-- ==== Sys2Proof/Machine/Operands.lean ====
section
/-! DEFINITION. The code tables of file 11, result details, order slots and the operand forms of orders (R186 to R192, R196). -/

namespace Sys2Proof.Machine

/-! ## Code tables -/

/-- Table 1. -/
def FpState.code : FpState → Nat
  | .unavailable => 1 | .idle => 2 | .calling => 3 | .authorized => 4 | .starting => 5 | .fueling => 6 | .paused => 7
  | .settling => 8 | .finished => 9 | .locked => 10

/-- Table 2. -/
def Cause.code : Cause → Nat
  | .nozzleHung => 1 | .presetReached => 2 | .amountLimit => 3 | .noFlow => 4
  | .hostStop => 16 | .pauseTimeout => 17 | .startTimeout => 18 | .displayFail => 19 | .readerTamper => 20 | .motorTrip => 21
  | .powerLoss => 22 | .deviceReset => 23 | .halt => 24
  | .overrun => 32 | .blendFault => 33 | .pulserFault => 34 | .unauthFlow => 35
  | .deauthorized => 40 | .authExpired => 41 | .authWithdrawn => 42

/-- Table 3. -/
def SaleStatus.code : SaleStatus → Nat
  | .none => 0 | .opened => 1 | .interrupted => 2 | .completed => 3 | .discarded => 4

/-- Table 5, power states. -/
def PowerState.code : PowerState → Nat
  | .standby => 1 | .waking => 2 | .active => 3 | .halted => 4 | .shuttingDown => 5 | .powerFail => 6

/-- Table 5, wake phases. -/
def WakePhase.code : WakePhase → Nat
  | .none => 0 | .clock => 1 | .store => 2 | .retention => 3 | .display => 4 | .readers => 5 | .drives => 6

/-- Table 6, reader states. -/
def ReaderState.code : ReaderState → Nat
  | .off => 0 | .warming => 1 | .ready => 2 | .lost => 3 | .failed => 4 | .tampered => 5 | .supplyFault => 6

/-- Table 6, supply-off causes. -/
def OffCause.code : OffCause → Nat
  | .misses => 1 | .warmUpLimit => 2 | .tamper => 3 | .overcurrent => 4 | .notFitted => 5 | .standby => 6 | .powerFail => 7
  | .deviceReset => 8

/-- Table 7, motor states. -/
def MotorState.code : MotorState → Nat
  | .off => 0 | .queued => 1 | .starting => 2 | .running => 3 | .runOn => 4 | .fault => 5

/-- Table 7, head states. -/
def HeadState.code : HeadState → Nat
  | .absent => 0 | .probing => 1 | .heating => 2 | .ready => 3 | .failed => 4

/-- Table 8. -/
def HaltCode.code : HaltCode → Nat
  | .flowAfterClose => 1 | .secondFault => 2 | .bothSides => 3 | .retentionFault => 4 | .calibrationMismatch => 5

/-- Table 9. -/
def ResultCode.code : ResultCode → Nat
  | .ok => 1 | .okClamped => 2 | .badOrder => 3 | .wrongState => 4 | .notActive => 5 | .unavailable => 6 | .stackFull => 7
  | .readerNotReady => 8 | .notFound => 9 | .superseded => 10 | .readerDown => 11 | .rejected => 12 | .switchOff => 13
  | .logFull => 14 | .stillFlowing => 15 | .nozzleOut => 16 | .causePresent => 17

/-- The reasons, coded 0x100 upward in their order. -/
def Reason.code : Reason → Nat
  | .halted => 0x100 | .locked => 0x101 | .display => 0x102 | .metrology => 0x103 | .noPrices => 0x104
  | .nothingToStop => 0x105 | .alreadyEnding => 0x106 | .reload => 0x107 | .storeWrite => 0x108 | .notWritten => 0x109
  | .notShown => 0x10A | .replaced => 0x10B | .saleOpened => 0x10C | .notFitted => 0x10D | .eventNumber => 0x10E
  | .wakeTime => 0x10F | .gradeMask => 0x110 | .presetValue => 0x111 | .metrologyAbsent => 0x112 | .listFull => 0x113

/-- Order kinds (file 11, ORDER SLOTS). -/
def OrderKind.code : OrderKind → Nat
  | .authorize => 0x01 | .deauthorize => 0x02 | .stop => 0x03 | .pause => 0x04 | .resume => 0x05 | .settle => 0x06
  | .clearLock => 0x10 | .clearHalt => 0x11 | .priceSet => 0x20 | .showMessage => 0x28 | .readerSend => 0x30
  | .readerRestart => 0x31 | .motorClear => 0x38 | .standby => 0x40 | .wake => 0x41 | .setClock => 0x42 | .calibrate => 0x50
  | .setSettings => 0x51 | .initTotals => 0x52 | .clearLog => 0x53

/-- All order kinds. -/
def OrderKind.all : List OrderKind :=
  [.authorize, .deauthorize, .stop, .pause, .resume, .settle, .clearLock, .clearHalt, .priceSet, .showMessage, .readerSend,
   .readerRestart, .motorClear, .standby, .wake, .setClock, .calibrate, .setSettings, .initTotals, .clearLog]

/-- Whether a kind byte names an order (R188). -/
def kindNamesOrder (k : Nat) : Bool := OrderKind.all.any (fun x => x.code == k)

/-- Sides: A 1, B 2; they are also the target codes. -/
def sideCode : Side → Nat
  | .a => 1 | .b => 2

/-- Hoses stand as their number. -/
def hoseCode : Hose → Nat
  | .h1 => 1 | .h2 => 2

/-- Grades 1 to 5. -/
def gradeCode : Grade → Nat
  | .g1 => 1 | .g2 => 2 | .g3 => 3 | .g4 => 4 | .g5 => 5

/-- Motor numbers 1 to 3. -/
def motorCode : Product → Nat
  | .p1 => 1 | .p2 => 2 | .p3 => 3

/-- Head roles 1 to 8. -/
def roleCode : Role → Nat
  | .saleA => 1 | .saleB => 2 | .priceA => 3 | .priceB => 4 | .mirror1 => 5 | .mirror2 => 6 | .mirror3 => 7 | .mirror4 => 8

/-- Target codes of the meters, 0x21 to 0x26. -/
def meterCode (m : Meter) : Nat := 0x20 + (match m.side with | .a => 0 | .b => 3) + motorCode m.product

/-- Origin: CONSOLE 1, READER 2. -/
def Origin.code : Origin → Nat
  | .console => 1 | .reader => 2

/-- Price level: LEVEL_1 1, LEVEL_2 2. -/
def Level.code : Level → Nat
  | .level1 => 1 | .level2 => 2

/-- Preset kind: NONE 0, VOLUME 1, AMOUNT 2. -/
def PresetKind.code : PresetKind → Nat
  | .none => 0 | .volume => 1 | .amount => 2

/-- Last-end kind. -/
def LastEndKind.code : LastEndKind → Nat
  | .authEnded => 1 | .saleCompleted => 2 | .saleDiscarded => 3

/-- Ignored-post reason. -/
def IgnoreReason.code : IgnoreReason → Nat
  | .range => 1 | .notPosted => 2 | .queued => 3 | .withdrawn => 4

/-- Clock source. -/
def ClockSource.code : ClockSource → Nat
  | .crystal => 1 | .internal => 2

/-- Clock failure reason. -/
def ClockFail.code : ClockFail → Nat
  | .noCrystal => 1 | .noLock => 2

/-- Last wake cause. -/
def WakeCause.code : WakeCause → Nat
  | .mains => 1 | .warningRelease => 2 | .resetRegister => 3 | .resetPin => 4 | .wakeTime => 5 | .wakeOrder => 6 | .wakePin => 7

/-- Log kind. -/
def LogKind.code : LogKind → Nat
  | .calibration => 1 | .setting => 2 | .totalsInit => 3 | .logCleared => 4

/-- Valve states of the valve part. -/
def ValveState.code : ValveState → Nat
  | .closed => 0 | .pullIn => 1 | .opened => 2 | .openSlow => 3

/-- Head failure reasons; 0 is absent. -/
def FailReason.code : FailReason → Nat
  | .noAck => 1 | .stretch => 2 | .check => 3 | .stale => 4 | .segFault => 5 | .probe => 6

/-- Bus states. -/
def BusState.code : BusState → Nat
  | .free => 0 | .own => 1 | .other => 2 | .clear => 3

/-- Close reason: 1 PRESET, 2 CAP. -/
def CloseReason.code : CloseReason → Nat
  | .preset => 1 | .cap => 2

/-- Bands 1 to 4. -/
def Band.code : Band → Nat
  | .b1 => 1 | .b2 => 2 | .b3 => 3 | .b4 => 4

/-- Reader link frame kinds (file 11, FRAMES). -/
def LinkKind.code : LinkKind → Nat
  | .ask => 0x01 | .stay => 0x02 | .give => 0x03

/-- The reply kind a byte names; a controller kind or an unlisted code names none (R197). -/
def replyKindOf (b : Byte) : Option ReplyKind :=
  if b = 0x81 then some .none else if b = 0x82 then some .take else if b = 0x83 then some .got
  else if b = 0x84 then some .wait else if b = 0x85 then some .reject else none

/-! ## Result details (R196) -/

/-- A named FP state: its code, with the number of its table in the next byte. -/
def fpDetail (st : FpState) : Nat := 0x100 + st.code

/-- A named cause. -/
def causeDetail (c : Cause) : Nat := 0x200 + c.code

/-- A named power state. -/
def powerDetail (st : PowerState) : Nat := 0x500 + st.code

/-- A named reader state. -/
def readerDetail (st : ReaderState) : Nat := 0x600 + st.code

/-- A named supply-off cause. -/
def offCauseDetail (c : OffCause) : Nat := 0x600 + c.code

/-- A reader state and a supply-off cause: the cause's code in bits 16 to 23, 0 where none is recorded. -/
def readerDownDetail (st : ReaderState) (c : Option OffCause) : Nat :=
  readerDetail st + 0x10000 * (match c with | some x => x.code | none => 0)

/-- A named motor state. -/
def motorDetail (st : MotorState) : Nat := 0x700 + st.code

/-- A named head state. -/
def headDetail (st : HeadState) : Nat := 0x700 + st.code

/-- A side together with a state: the side in bits 24 to 31. -/
def sideStateDetail (d : Side) (st : FpState) : Nat := 0x1000000 * sideCode d + fpDetail st

/-- A price set version and the two application marks, in bits 0 to 15, 16 and 17. -/
def versionMarksDetail (version : Nat) (marks : Sides Bool) : Nat := version + 0x10000 * bit marks.a + 0x20000 * bit marks.b

/-- The field TARGET. -/
def targetDetail : Nat := 0xFFFF

/-- The field KIND. -/
def kindDetail : Nat := 0xFFFE

/-! ## Order slots (file 10, ORDER SLOTS; file 11) -/

/-- Slot n begins at 0x2000 + 128 × n. -/
def slotAddr (n : Nat) : Nat := 0x2000 + 128 * n

/-- The slot state: the high byte of the state word; its low byte is ignored (R186). -/
def State.slotState (s : State) (n : Nat) : Byte := s.mem.read (slotAddr n)

/-- The slot reads POSTED. -/
def State.slotPosted (s : State) (n : Nat) : Bool := decide (s.slotState n = 1)

/-- The slot reads TAKEN. -/
def State.slotTaken (s : State) (n : Nat) : Bool := decide (s.slotState n = 2)

/-- The kind byte of a slot. -/
def State.slotKind (s : State) (n : Nat) : Nat := (s.mem.read (slotAddr n + 2)).toNat

/-- The target byte of a slot. -/
def State.slotTarget (s : State) (n : Nat) : Nat := (s.mem.read (slotAddr n + 3)).toNat

/-- A field of an order's body: `n` bytes at an offset from the body's start, 16 bytes into the slot. -/
def State.bodyField (s : State) (slot off n : Nat) : Nat := s.mem.field (slotAddr slot + 16 + off) n

/-- Bytes of an order's body. -/
def State.bodyBytes (s : State) (slot off n : Nat) : List Byte := s.mem.readAll (slotAddr slot + 16 + off) n

/-- The take number of a slot (R186). -/
def State.takeNumber (s : State) (n : Nat) : Nat := s.port.takes.getD n 0

/-- The header bytes the controller writes: result code with the given state word's state, done time, detail and take time. -/
def Memory.writeHeader (m : Memory) (slot state code done detail : Nat) (take : Option Word32) : Memory :=
  let a := slotAddr slot
  let m1 := m.writeAll (a + 6) (bytesBE 2 done ++ bytesBE 4 detail)
  let m2 := match take with
    | some t => m1.writeAll (a + 12) (bytesBE 4 t.toNat)
    | none => m1
  m2.writeAll a [BitVec.ofNat 8 state, BitVec.ofNat 8 code]

/-- An order as its owner works from it: where it stands and its target (R189). Its body is read from the slot in the take event. -/
structure Order where
  ref : OrderRef
  target : Nat
  deriving DecidableEq, Repr, Inhabited

/-- The take of the slot at the head of the post queue (R189): it leaves the queue, its take number rises by 1, the result fields
are zeroed, the take time is written and the state word reads TAKEN. -/
def State.takeSlot (s : State) (n : Nat) : State × Order :=
  let number := (s.takeNumber n + 1) % 65536
  ({ s with
      port := { s.port with posts := s.port.posts.tail, takes := s.port.takes.set n number }
      mem := s.mem.writeHeader n 2 0 0 0 (some s.rtc) },
   { ref := { slot := n, take := number, time := s.rtc }, target := s.slotTarget n })

/-- The done time: seconds from the take to the completion, modulo 2^32, saturating at 65,535 (R196; log 31). -/
def doneTime (take now : Word32) : Nat := min 65535 (now - take).toNat

/-- The completion of an order (R190): written only when the slot reads TAKEN under the take number the order carries. -/
def State.complete (s : State) (r : OrderRef) (code : ResultCode) (detail : Nat) : State :=
  if s.slotTaken r.slot && decide (s.takeNumber r.slot = r.take) then
    (s.setMem (s.mem.writeHeader r.slot 3 code.code (doneTime r.time s.rtc) detail none)).attn .order
  else s

/-- Completes an order that may be absent. -/
def State.completeOpt (s : State) (r : Option OrderRef) (code : ResultCode) (detail : Nat) : State :=
  match r with
  | some x => s.complete x code detail
  | none => s

/-- The device power states in which the dispatcher takes orders of a kind to their owner (R188). -/
def takenIn (st : PowerState) (k : OrderKind) : Bool :=
  match st with
  | .active | .halted => true
  | .standby => decide (k = .wake) || decide (k = .setClock)
  | _ => false

/-- The device power states in which the dispatcher takes the head of the queue at all (R188). -/
def takesMade (st : PowerState) : Bool :=
  match st with
  | .active | .halted | .standby => true
  | _ => false

/-- Takes the head of the post queue when it is an order of the kind `k` that the device power state lets its owner have, and hands
it to the owner with the slot taken (R188, R189). When the head is no such order the event does not happen (log 6). A WAKE still
queued when the host puts the port to sleep in STANDBY is taken all the same: the model's choice (log 82). -/
def State.withOrder (s : State) (k : OrderKind) (owner : State → Order → State) : State :=
  match s.port.posts with
  | [] => s
  | n :: _ =>
    if takenIn s.pw.state k && s.slotPosted n && decide (s.slotKind n = k.code) then
      owner (s.takeSlot n).1 (s.takeSlot n).2
    else s

/-- The side a target names. -/
def sideOfTarget (t : Nat) : Option Side := if t = 1 then some .a else if t = 2 then some .b else none

/-- The motor a target names, 0x11 to 0x13. -/
def motorOfTarget (t : Nat) : Option Product :=
  if t = 0x11 then some .p1 else if t = 0x12 then some .p2 else if t = 0x13 then some .p3 else none

/-- The meter a target names, 0x21 to 0x26. -/
def meterOfTarget (t : Nat) : Option Meter :=
  if t = 0x21 then some ⟨.a, .p1⟩ else if t = 0x22 then some ⟨.a, .p2⟩ else if t = 0x23 then some ⟨.a, .p3⟩
  else if t = 0x24 then some ⟨.b, .p1⟩ else if t = 0x25 then some ⟨.b, .p2⟩ else if t = 0x26 then some ⟨.b, .p3⟩ else none

/-- An order for the owner of one side: a target that is no side completes BAD_ORDER with detail TARGET (R188). -/
def State.withSideOrder (s : State) (k : OrderKind) (owner : State → Order → Side → State) : State :=
  s.withOrder k (fun s o =>
    match sideOfTarget o.target with
    | some d => owner s o d
    | none => s.complete o.ref .badOrder targetDetail)

/-- An order whose target must be none; any other gives BAD_ORDER with detail TARGET, also where a body field is bad too: for SET_SETTINGS,
INIT_TOTALS and STANDBY that the target is tested first is the model's choice (log 83). -/
def State.withPlainOrder (s : State) (k : OrderKind) (owner : State → Order → State) : State :=
  s.withOrder k (fun s o => if o.target = 0 then owner s o else s.complete o.ref .badOrder targetDetail)

/-! ## The body of AUTHORIZE -/

/-- Origin: CONSOLE 1, READER 2. -/
def originOf (n : Nat) : Option Origin := if n = 1 then some .console else if n = 2 then some .reader else none

/-- Price level: LEVEL_1 1, LEVEL_2 2. -/
def levelOf (n : Nat) : Option Level := if n = 1 then some .level1 else if n = 2 then some .level2 else none

/-- Preset kind: NONE 0, VOLUME 1, AMOUNT 2. -/
def presetKindOf (n : Nat) : Option PresetKind :=
  if n = 0 then some .none else if n = 1 then some .volume else if n = 2 then some .amount else none

/-- A grade mask: bits 0 to 4 for G1 to G5; the other bits are not read (log 22). -/
def maskOf (n : Nat) : Five Bool := ⟨n.testBit 0, n.testBit 1, n.testBit 2, n.testBit 3, n.testBit 4⟩

/-- A grade mask as a byte. -/
def maskCode (m : Five Bool) : Nat := bit m.g1 + 2 * bit m.g2 + 4 * bit m.g3 + 8 * bit m.g4 + 16 * bit m.g5

end Sys2Proof.Machine
end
• • • •
ABOUT THIS EXERCISE:
Out of the data above, transcribe exactly and only the lines starting with the line that has "slot reads TAKEN. -/" and going on through the line that has "deriving DecidableEq, Repr, Inhabited", both included.

FINAL ANSWER:
/-- The slot reads TAKEN. -/
def State.slotTaken (s : State) (n : Nat) : Bool := decide (s.slotState n = 2)

/-- The kind byte of a slot. -/
def State.slotKind (s : State) (n : Nat) : Nat := (s.mem.read (slotAddr n + 2)).toNat

/-- The target byte of a slot. -/
def State.slotTarget (s : State) (n : Nat) : Nat := (s.mem.read (slotAddr n + 3)).toNat

/-- A field of an order's body: `n` bytes at an offset from the body's start, 16 bytes into the slot. -/
def State.bodyField (s : State) (slot off n : Nat) : Nat := s.mem.field (slotAddr slot + 16 + off) n

/-- Bytes of an order's body. -/
def State.bodyBytes (s : State) (slot off n : Nat) : List Byte := s.mem.readAll (slotAddr slot + 16 + off) n

/-- The take number of a slot (R186). -/
def State.takeNumber (s : State) (n : Nat) : Nat := s.port.takes.getD n 0

/-- The header bytes the controller writes: result code with the given state word's state, done time, detail and take time. -/
def Memory.writeHeader (m : Memory) (slot state code done detail : Nat) (take : Option Word32) : Memory :=
  let a := slotAddr slot
  let m1 := m.writeAll (a + 6) (bytesBE 2 done ++ bytesBE 4 detail)
  let m2 := match take with
    | some t => m1.writeAll (a + 12) (bytesBE 4 t.toNat)
    | none => m1
  m2.writeAll a [BitVec.ofNat 8 state, BitVec.ofNat 8 code]

/-- An order as its owner works from it: where it stands and its target (R189). Its body is read from the slot in the take event. -/
structure Order where
  ref : OrderRef
  target : Nat
  deriving DecidableEq, Repr, Inhabited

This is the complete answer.